Klotzbach and Gray forecast predicts another active Atlantic tropical storm season for 2011

by Artemis on December 13, 2010

The early forecasts for the 2011 Atlantic tropical storm and hurricane season are predicting another active year ahead for storm formation and landfall risks. A week ago we wrote about the forecast from Tropical Storm Risk. Here we cover the early forecast from Colorado State Universities Tropical Meteorology Project.

Philip J. Klotzbach and William M. Gray have been providing forecasts for over ten years and have a good degree of accuracy with regards to the number of storms that will form in a coming season. Re/insurers hoping for a quiet year will be disappointed to see the number of storms forecast in their recently published document.

Klotzbach and Gray forecast that the 2011 season will see 17 named Atlantic tropical storms, 9 of which will become hurricanes and 5 of which they predict will become major hurricanes (of category 3 to 5 severity).

They give the probability for at least one major hurricane making landfall somewhere on the entire U.S. coastline at 73% (average for the last century is 52%). Their forecast probability for at least one major hurricane making landfall on the U.S. east coast including Florida is 49% (average for the last century is 31%). And their forecast probability for at least one major hurricane making landfall on the Gulf Coast is 48% (average for the last century is 30%). They also give a 62% chance that at least one major hurricane will track into the Caribbean (average for the last century is 42%).

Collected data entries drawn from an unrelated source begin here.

-- ==== Sys2Proof/Laws/State.lean ====
section
/-! SUPPORT. What each named update does to each field, one lemma a field, so that no later proof
unfolds an update. -/

namespace Sys2Proof.Laws

open Sys2Proof.Machine

variable {w n iw : Nat}

/-! ### Updates of a generator -/

@[simp] theorem seededWith_mt (mt : Vector (BitVec w) n) (g : Gen w n iw) :
    (seededWith mt g).mt = mt := rfl

@[simp] theorem seededWith_idx (mt : Vector (BitVec w) n) (g : Gen w n iw) :
    (seededWith mt g).idx = BitVec.ofNat iw n := rfl

@[simp] theorem seededWith_seeded (mt : Vector (BitVec w) n) (g : Gen w n iw) :
    (seededWith mt g).seeded = true := rfl

@[simp] theorem seededWith_err (mt : Vector (BitVec w) n) (g : Gen w n iw) :
    (seededWith mt g).err = g.err := rfl

@[simp] theorem seededWith_key (mt : Vector (BitVec w) n) (g : Gen w n iw) :
    (seededWith mt g).key = g.key := rfl

@[simp] theorem seededWith_klen (mt : Vector (BitVec w) n) (g : Gen w n iw) :
    (seededWith mt g).klen = g.klen := rfl

@[simp] theorem recordError_mt (e : ErrorKind) (g : Gen w n iw) :
    (recordError e g).mt = g.mt := by
  unfold recordError; split <;> rfl

@[simp] theorem recordError_idx (e : ErrorKind) (g : Gen w n iw) :
    (recordError e g).idx = g.idx := by
  unfold recordError; split <;> rfl

@[simp] theorem recordError_seeded (e : ErrorKind) (g : Gen w n iw) :
    (recordError e g).seeded = g.seeded := by
  unfold recordError; split <;> rfl

@[simp] theorem recordError_key (e : ErrorKind) (g : Gen w n iw) :
    (recordError e g).key = g.key := by
  unfold recordError; split <;> rfl

@[simp] theorem recordError_klen (e : ErrorKind) (g : Gen w n iw) :
    (recordError e g).klen = g.klen := by
  unfold recordError; split <;> rfl

theorem recordError_err (e : ErrorKind) (g : Gen w n iw) :
    (recordError e g).err = if g.err = 0 then errorCode e else g.err := by
  unfold recordError; split <;> rfl

/-- What `raise` leaves of a generator, as one update (R206). -/
theorem recordError_eq (e : ErrorKind) (g : Gen w n iw) :
    recordError e g = { g with err := if g.err = 0 then errorCode e else g.err } := by
  unfold recordError; split <;> rfl

@[simp] theorem genReset_mt (cap : Nat) :
    (Gen.reset cap : Gen w n iw).mt = Vector.replicate n 0 := rfl

@[simp] theorem genReset_idx (cap : Nat) :
    (Gen.reset cap : Gen w n iw).idx = 0 := rfl

@[simp] theorem genReset_seeded (cap : Nat) :
    (Gen.reset cap : Gen w n iw).seeded = false := rfl

@[simp] theorem genReset_err (cap : Nat) :
    (Gen.reset cap : Gen w n iw).err = 0 := rfl

@[simp] theorem genReset_key (cap : Nat) :
    (Gen.reset cap : Gen w n iw).key = List.replicate cap 0 := rfl

@[simp] theorem genReset_klen (cap : Nat) :
    (Gen.reset cap : Gen w n iw).klen = 0 := rfl

/-! ### Updates of the block -/

@[simp] theorem offerEvent_g32 (e : HostEvent) (s : State) :
    (offerEvent e s).g32 = s.g32 := rfl

@[simp] theorem offerEvent_g64 (e : HostEvent) (s : State) :
    (offerEvent e s).g64 = s.g64 := rfl

@[simp] theorem offerEvent_pending (e : HostEvent) (s : State) :
    (offerEvent e s).pending = e :: s.pending := rfl

@[simp] theorem offerEvent_responses (e : HostEvent) (s : State) :
    (offerEvent e s).responses = s.responses := rfl

@[simp] theorem resetBlock_g32 (s : State) :
    (resetBlock s).g32 = Gen.reset s.g32.key.length := rfl

@[simp] theorem resetBlock_g64 (s : State) :
    (resetBlock s).g64 = Gen.reset s.g64.key.length := rfl

@[simp] theorem resetBlock_pending (s : State) :
    (resetBlock s).pending = s.pending := rfl

@[simp] theorem resetBlock_responses (s : State) :
    (resetBlock s).responses = s.responses := rfl

@[simp] theorem resetWith_g32 (cap32 cap64 : Nat) :
    (State.resetWith cap32 cap64).g32 = Gen.reset cap32 := rfl

@[simp] theorem resetWith_g64 (cap32 cap64 : Nat) :
    (State.resetWith cap32 cap64).g64 = Gen.reset cap64 := rfl

@[simp] theorem resetWith_pending (cap32 cap64 : Nat) :
    (State.resetWith cap32 cap64).pending = [] := rfl

@[simp] theorem resetWith_responses (cap32 cap64 : Nat) :
    (State.resetWith cap32 cap64).responses = [] := rfl

@[simp] theorem finish32_done (g : Gen 32 624 10) (d : BitVec 64) (s : State) :
    finish32 (.done g d) s =
      .next { s with g32 := g, responses := successResponse d :: s.responses } := rfl

@[simp] theorem finish32_raised (g : Gen 32 624 10) (e : ErrorKind) (s : State) :
    finish32 (.raised g e) s =
      .next { s with g32 := recordError e g, responses := errorResponse e :: s.responses } := rfl

@[simp] theorem finish32_stuck (f : Fault) (s : State) : finish32 (.stuck f) s = .fault f := rfl

@[simp] theorem finish64_done (g : Gen 64 312 9) (d : BitVec 64) (s : State) :
    finish64 (.done g d) s =
      .next { s with g64 := g, responses := successResponse d :: s.responses } := rfl

@[simp] theorem finish64_raised (g : Gen 64 312 9) (e : ErrorKind) (s : State) :
    finish64 (.raised g e) s =
      .next { s with g64 := recordError e g, responses := errorResponse e :: s.responses } := rfl

@[simp] theorem finish64_stuck (f : Fault) (s : State) : finish64 (.stuck f) s = .fault f := rfl

/-! ### Responses -/

@[simp] theorem successResponse_errf (d : BitVec 64) : (successResponse d).errf = false := rfl

@[simp] theorem successResponse_code (d : BitVec 64) : (successResponse d).code = 0 := rfl

@[simp] theorem successResponse_rdata (d : BitVec 64) : (successResponse d).rdata = d := rfl

@[simp] theorem errorResponse_errf (e : ErrorKind) : (errorResponse e).errf = true := rfl

@[simp] theorem errorResponse_code (e : ErrorKind) : (errorResponse e).code = errorCode e := rfl

@[simp] theorem errorResponse_rdata (e : ErrorKind) : (errorResponse e).rdata = 0 := rfl

/-- R201: an error's code is one of 1 to 4. -/
theorem errorCode_range (e : ErrorKind) : errorCode e ≠ 0 ∧ (errorCode e).toNat ≤ 4 := by
  cases e <;> decide

/-! ### The host's events -/

/-- With nothing pending there is no event to take. -/
theorem takeEvent_idle {s : State} (h : s.pending = []) : takeEvent s = none := by
  simp [takeEvent, h]

/-- The event at the head is taken, and the rest stays. -/
theorem takeEvent_next {s : State} {e : HostEvent} {rest : List HostEvent}
    (h : s.pending = e :: rest) : takeEvent s = some (e, { s with pending := rest }) := by
  simp [takeEvent, h]

/-- What is offered is what is taken. -/
theorem takeEvent_offerEvent (e : HostEvent) (s : State) :
    takeEvent (offerEvent e s) = some (e, s) := rfl

end Sys2Proof.Laws
end

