-- ==== Sys2Proof/Laws/Decode.lean ====
section
/-! SUPPORT. The decoder and the encoder: the fields of a command word, and everything the decoder can
answer. -/

namespace Sys2Proof.Laws

open Sys2Proof

@[simp] theorem genOfField_unitCode (u : GenId) : genOfField (unitCode u) = some u := by
  cases u <;> rfl

@[simp] theorem opOfField_opCode (o : Op) : opOfField (opCode o) = some o := by cases o <;> rfl

theorem genOfField_some {f : BitVec 4} {u : GenId} (h : genOfField f = some u) :
    f = unitCode u := by
  revert h; revert f u; decide

theorem opOfField_some {f : BitVec 8} {o : Op} (h : opOfField f = some o) : f = opCode o := by
  unfold opOfField at h
  repeat' split at h
  all_goals first | (cases h; assumption) | cases h

@[simp] theorem commandWord_rsvField (u : GenId) (o : Op) (d : BitVec 64) :
    (Command.mk (commandWord u o) d).rsvField = 0 := by
  change (commandWord u o).extractLsb' 12 4 = 0
  cases u <;> cases o <;> decide

@[simp] theorem commandWord_unitField (u : GenId) (o : Op) (d : BitVec 64) :
    (Command.mk (commandWord u o) d).unitField = unitCode u := by
  change (commandWord u o).extractLsb' 8 4 = unitCode u
  cases u <;> cases o <;> decide

@[simp] theorem commandWord_opField (u : GenId) (o : Op) (d : BitVec 64) :
    (Command.mk (commandWord u o) d).opField = opCode o := by
  change (commandWord u o).extractLsb' 0 8 = opCode o
  cases u <;> cases o <;> decide

/-- A command word is its three fields (R81). -/
theorem cmd_eq_fields (c : Command) : c.cmd = c.rsvField ++ (c.unitField ++ c.opField) := by
  apply BitVec.eq_of_toNat_eq
  have := c.cmd.isLt
  rw [BitVec.toNat_append, ← Nat.shiftLeft_add_eq_or_of_lt (BitVec.isLt _), BitVec.toNat_append,
    ← Nat.shiftLeft_add_eq_or_of_lt (BitVec.isLt _)]
  simp only [Command.rsvField, Command.unitField, Command.opField, BitVec.extractLsb'_toNat,
    Nat.shiftLeft_eq, Nat.shiftRight_eq_div_pow]
  omega

/-- `DATA` breaks R84 for this generator and operation. -/
def badData (u : GenId) (o : Op) (d : BitVec 64) : Prop :=
  (o.takesOperand = true ∧ u = .g32 ∧ upperData d ≠ 0) ∨ (o.takesOperand = false ∧ d ≠ 0)

/-- All a pair needs to decode, and what it then decodes to (R88). -/
theorem decode_ok_iff (c : Command) (i : Instr) :
    decode c = .ok i ↔
      ∃ u o, c.cmd = commandWord u o ∧ ¬ badData u o c.data ∧ i = instrOf u o c.data := by
  constructor
  · intro h
    unfold decode at h
    split at h
    · cases h
    · next hr =>
      split at h
      · cases h
      · next u hu =>
        split at h
        · cases h
        · next o ho =>
          split at h
          · cases h
          · next h1 =>
            split at h
            · cases h
            · next h2 =>
              refine ⟨u, o, ?_, ?_, by cases h; rfl⟩
              · rw [cmd_eq_fields c, genOfField_some hu, opOfField_some ho, not_not.mp hr]; rfl
              · rintro (hb | hb)
                · exact h1 hb
                · exact h2 hb
  · rintro ⟨u, o, hc, hb, rfl⟩
    obtain ⟨cmd, d⟩ := c
    simp only at hc hb ⊢
    subst hc
    have h1 : ¬(o.takesOperand = true ∧ u = .g32 ∧ upperData d ≠ 0) := fun h => hb (.inl h)
    have h2 : ¬(o.takesOperand = false ∧ d ≠ 0) := fun h => hb (.inr h)
    simp only [decode, commandWord_rsvField, commandWord_unitField, commandWord_opField,
      genOfField_unitCode, opOfField_opCode]
    rw [if_neg (by simp), if_neg h1, if_neg h2]

/-- Everything the decoder can answer, and when (R88): the test that a pair fails first, or its
command. -/
theorem decode_cases (c : Command) :
    (decode c = .error .reservedBits ∧ c.rsvField ≠ 0) ∨
    (decode c = .error .reservedUnit ∧ c.rsvField = 0 ∧ genOfField c.unitField = none) ∨
    (decode c = .error .reservedOp ∧ c.rsvField = 0 ∧ (∃ u, genOfField c.unitField = some u) ∧
      opOfField c.opField = none) ∨
    ∃ u o, c.cmd = commandWord u o ∧
      ((decode c = .error .wideOperand ∧ o.takesOperand = true ∧ u = .g32 ∧ upperData c.data ≠ 0) ∨
        (decode c = .error .unexpectedData ∧ o.takesOperand = false ∧ c.data ≠ 0) ∨
        (decode c = .ok (instrOf u o c.data) ∧ ¬ badData u o c.data)) := by
  unfold decode
  by_cases hr : c.rsvField = 0
  · rw [if_neg (not_not.mpr hr)]
    rcases hu : genOfField c.unitField with _ | u
    · exact .inr (.inl ⟨rfl, hr, rfl⟩)
    · rcases ho : opOfField c.opField with _ | o
      · exact .inr (.inr (.inl ⟨rfl, hr, ⟨u, rfl⟩, rfl⟩))
      · have hc : c.cmd = commandWord u o := by
          rw [cmd_eq_fields c, genOfField_some hu, opOfField_some ho, hr]; rfl
        refine .inr (.inr (.inr ⟨u, o, hc, ?_⟩))
        by_cases hw : o.takesOperand = true ∧ u = .g32 ∧ upperData c.data ≠ 0
        · exact .inl ⟨if_pos hw, hw⟩
        · by_cases hd : o.takesOperand = false ∧ c.data ≠ 0
          · exact .inr (.inl ⟨by simp only [if_neg hw, if_pos hd], hd⟩)
          · exact .inr (.inr ⟨by simp only [if_neg hw, if_neg hd], not_or.mpr ⟨hw, hd⟩⟩)
  · exact .inl ⟨if_pos hr, hr⟩

/-! ### The fields as numbers -/

theorem rsvField_toNat (c : Command) : c.rsvField.toNat = c.cmd.toNat / 4096 := by
  have := c.cmd.isLt
  simp only [Command.rsvField, BitVec.extractLsb'_toNat, Nat.shiftRight_eq_div_pow]
  omega

theorem unitField_toNat (c : Command) : c.unitField.toNat = c.cmd.toNat / 256 % 16 := by
  simp [Command.unitField, Nat.shiftRight_eq_div_pow]

theorem opField_toNat (c : Command) : c.opField.toNat = c.cmd.toNat % 256 := by
  simp [Command.opField]

theorem upperData_toNat (d : BitVec 64) : (upperData d).toNat = d.toNat / 2 ^ 32 := by
  have := d.isLt
  simp only [upperData, BitVec.extractLsb'_toNat, Nat.shiftRight_eq_div_pow]
  omega

theorem genOfField_none {f : BitVec 4} : genOfField f = none ↔ 1 < f.toNat := by
  revert f; decide

theorem genOfField_g32 {f : BitVec 4} : genOfField f = some .g32 ↔ f.toNat = 0 := by
  revert f; decide

theorem genOfField_g64 {f : BitVec 4} : genOfField f = some .g64 ↔ f.toNat = 1 := by
  revert f; decide

theorem opOfField_none {f : BitVec 8} : opOfField f = none ↔ f.toNat = 0 ∨ 6 < f.toNat := by
  unfold opOfField
  constructor
  · intro h
    repeat' split at h
    all_goals first | (cases h; done) | bv_omega
  · intro h
    repeat' rw [if_neg (by bv_omega)]

end Sys2Proof.Laws
end

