-- ==== Sys2Proof/Tests/Slice0.lean ====
section
/-! SUPPORT. The model's own tests, and the witnesses of the statements' hypotheses.

The expected value of a test is the spec's: a worked example or vector of its rules or of
95_test_vectors.md (named V<n>.<m> or by its rule), or a word written out from 30_encoding.md.  A theorem
`witness_<Name>` shows states and operands that meet the hypotheses of `Obligations.<Name>`, each clause
of it, at the ends of its ranges. -/

namespace Sys2Proof.Tests

open Sys2Proof Sys2Proof.Machine Sys2Proof.Safety Sys2Proof.Claims Sys2Proof.Laws

/-! ### Small states -/

/-- The block after reset with room for four key words, as in 95_test_vectors.md §2.8. -/
def small : State := State.resetWith 4 4

/-- `small` with `G32`'s index, seeded status, key length and error record as given. -/
def at32 (idx : BitVec 10) (seeded : Bool) (klen : BitVec 16) (err : BitVec 4) : State :=
  { small with g32 := { small.g32 with idx := idx, seeded := seeded, klen := klen, err := err } }

/-- `small` with `G64`'s index, seeded status, key length and error record as given. -/
def at64 (idx : BitVec 9) (seeded : Bool) (klen : BitVec 16) (err : BitVec 4) : State :=
  { small with g64 := { small.g64 with idx := idx, seeded := seeded, klen := klen, err := err } }

/-- `s` with one command pair to come. -/
def sending (cmd : BitVec 16) (data : BitVec 64) (s : State) : State :=
  offerEvent (.command ⟨cmd, data⟩) s

/-- One look at the state an outcome answers. -/
def seen {α : Type} (o : Outcome) (look : State → α) : Option α :=
  match o with
  | .next t => some (look t)
  | .fault _ => none
  | .refused _ => none

/-- The latest response, both error records and both seeded flags. -/
def report (s : State) : Option Response × BitVec 4 × BitVec 4 × Bool × Bool :=
  (s.responses.head?, s.g32.err, s.g64.err, s.g32.seeded, s.g64.seeded)

/-! ### WellFormed: an ill-formed term for each check -/

/-- `RSV` is not zero (R81). -/
theorem test_wellFormed_reservedBits :
    (Command.mk 0x1001 0).reservedBitsClear = false ∧ (Command.mk 0x1001 0).WellFormed = false := by
  decide

/-- `UNIT` is 2 (R82). -/
theorem test_wellFormed_unit :
    (Command.mk 0x0201 0).unitLegal = false ∧ (Command.mk 0x0201 0).WellFormed = false := by decide

/-- `OP` is 0, or 7 (R83). -/
theorem test_wellFormed_op :
    (Command.mk 0x0000 0).opLegal = false ∧ (Command.mk 0x0107 0).opLegal = false ∧
    (Command.mk 0x0000 0).WellFormed = false := by decide

/-- An operand too wide for `G32`, an operand where none is taken, and the same bit at `G64` (R84). -/
theorem test_wellFormed_operandBits :
    (Command.mk 0x0001 0x100000000).operandBitsClear = false ∧
    (Command.mk 0x0105 1).operandBitsClear = false ∧
    (Command.mk 0x0001 0x100000000).WellFormed = false ∧
    (Command.mk 0x0101 0x100000000).WellFormed = true := by decide

/-- A missing operand, and a superfluous one (R91). -/
theorem test_wellFormed_operandPresent :
    (AsmLine.mk .seed .g32 none).operandPresent = false ∧
    (AsmLine.mk .next .g32 (some 0)).operandPresent = false ∧
    (AsmLine.mk .seed .g32 none).WellFormed = false := by decide

/-- An operand of `2^W` (R91). -/
theorem test_wellFormed_operandInRange :
    (AsmLine.mk .keypush .g32 (some (2 ^ 32))).operandInRange = false ∧
    (AsmLine.mk .keypush .g32 (some (2 ^ 32))).WellFormed = false ∧
    (AsmLine.mk .keypush .g32 (some (2 ^ 32 - 1))).WellFormed = true := by decide

/-- A key word out of range, and `NEXTN32 0` (R92). -/
theorem test_wellFormed_source :
    (Source.seedKey .g32 [0, 2 ^ 32]).WellFormed = false ∧
    (Source.nextN .g32 0).WellFormed = false := by decide

/-! ### Decode: each command's word, bit by bit (R81 to R85) -/

theorem test_decode_g32 :
    decode ⟨0b0000_0000_00000001, 0x1571⟩ = .ok (.seed32 5489) ∧
    decode ⟨0b0000_0000_00000010, 0⟩ = .ok .keyclr32 ∧
    decode ⟨0b0000_0000_00000011, 0xFFFFFFFF⟩ = .ok (.keypush32 0xFFFFFFFF) ∧
    decode ⟨0b0000_0000_00000100, 0⟩ = .ok .seedarr32 ∧
    decode ⟨0b0000_0000_00000101, 0⟩ = .ok .next32 ∧
    decode ⟨0b0000_0000_00000110, 0⟩ = .ok .stat32 := by decide

theorem test_decode_g64 :
    decode ⟨0b0000_0001_00000001, 0xFFFFFFFFFFFFFFFF⟩ = .ok (.seed64 0xFFFFFFFFFFFFFFFF) ∧
    decode ⟨0b0000_0001_00000010, 0⟩ = .ok .keyclr64 ∧
    decode ⟨0b0000_0001_00000011, 0x12345⟩ = .ok (.keypush64 0x12345) ∧
    decode ⟨0b0000_0001_00000100, 0⟩ = .ok .seedarr64 ∧
    decode ⟨0b0000_0001_00000101, 0⟩ = .ok .next64 ∧
    decode ⟨0b0000_0001_00000110, 0⟩ = .ok .stat64 := by decide

/-- Each refusal of R88, and the first of several (R88's order). -/
theorem test_decode_refusals :
    decode ⟨0x1000, 1⟩ = .error .reservedBits ∧
    decode ⟨0x0F00, 1⟩ = .error .reservedUnit ∧
    decode ⟨0x0107, 1⟩ = .error .reservedOp ∧
    decode ⟨0x0003, 0x8000000000000000⟩ = .error .wideOperand ∧
    decode ⟨0x0104, 0x8000000000000000⟩ = .error .unexpectedData := by decide

/-- No pair fits two rows of the opcode table: the patterns differ under the common mask. -/
theorem test_opcodeTable_rows_differ :
    opcodeTable.Pairwise (fun r r' => r.pattern &&& (r.mask &&& r'.mask) ≠
      r'.pattern &&& (r.mask &&& r'.mask)) := by decide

So, another highly active season prediction. These forecasts will get updated every few months as we approach the 2011 Atlantic hurricane season. The predictions generally get a bit less severe but it is likely, given the severity of the two early forecasts, that an active season will be experienced. Of course it’s very hard to predict how that will translate into actual hurricane losses as climate factors at the time of storm formation will affect the course and track they take. You can read the full forecast from Klotzbach and Gray here.

We’ll bring you updates as new forecasts are published.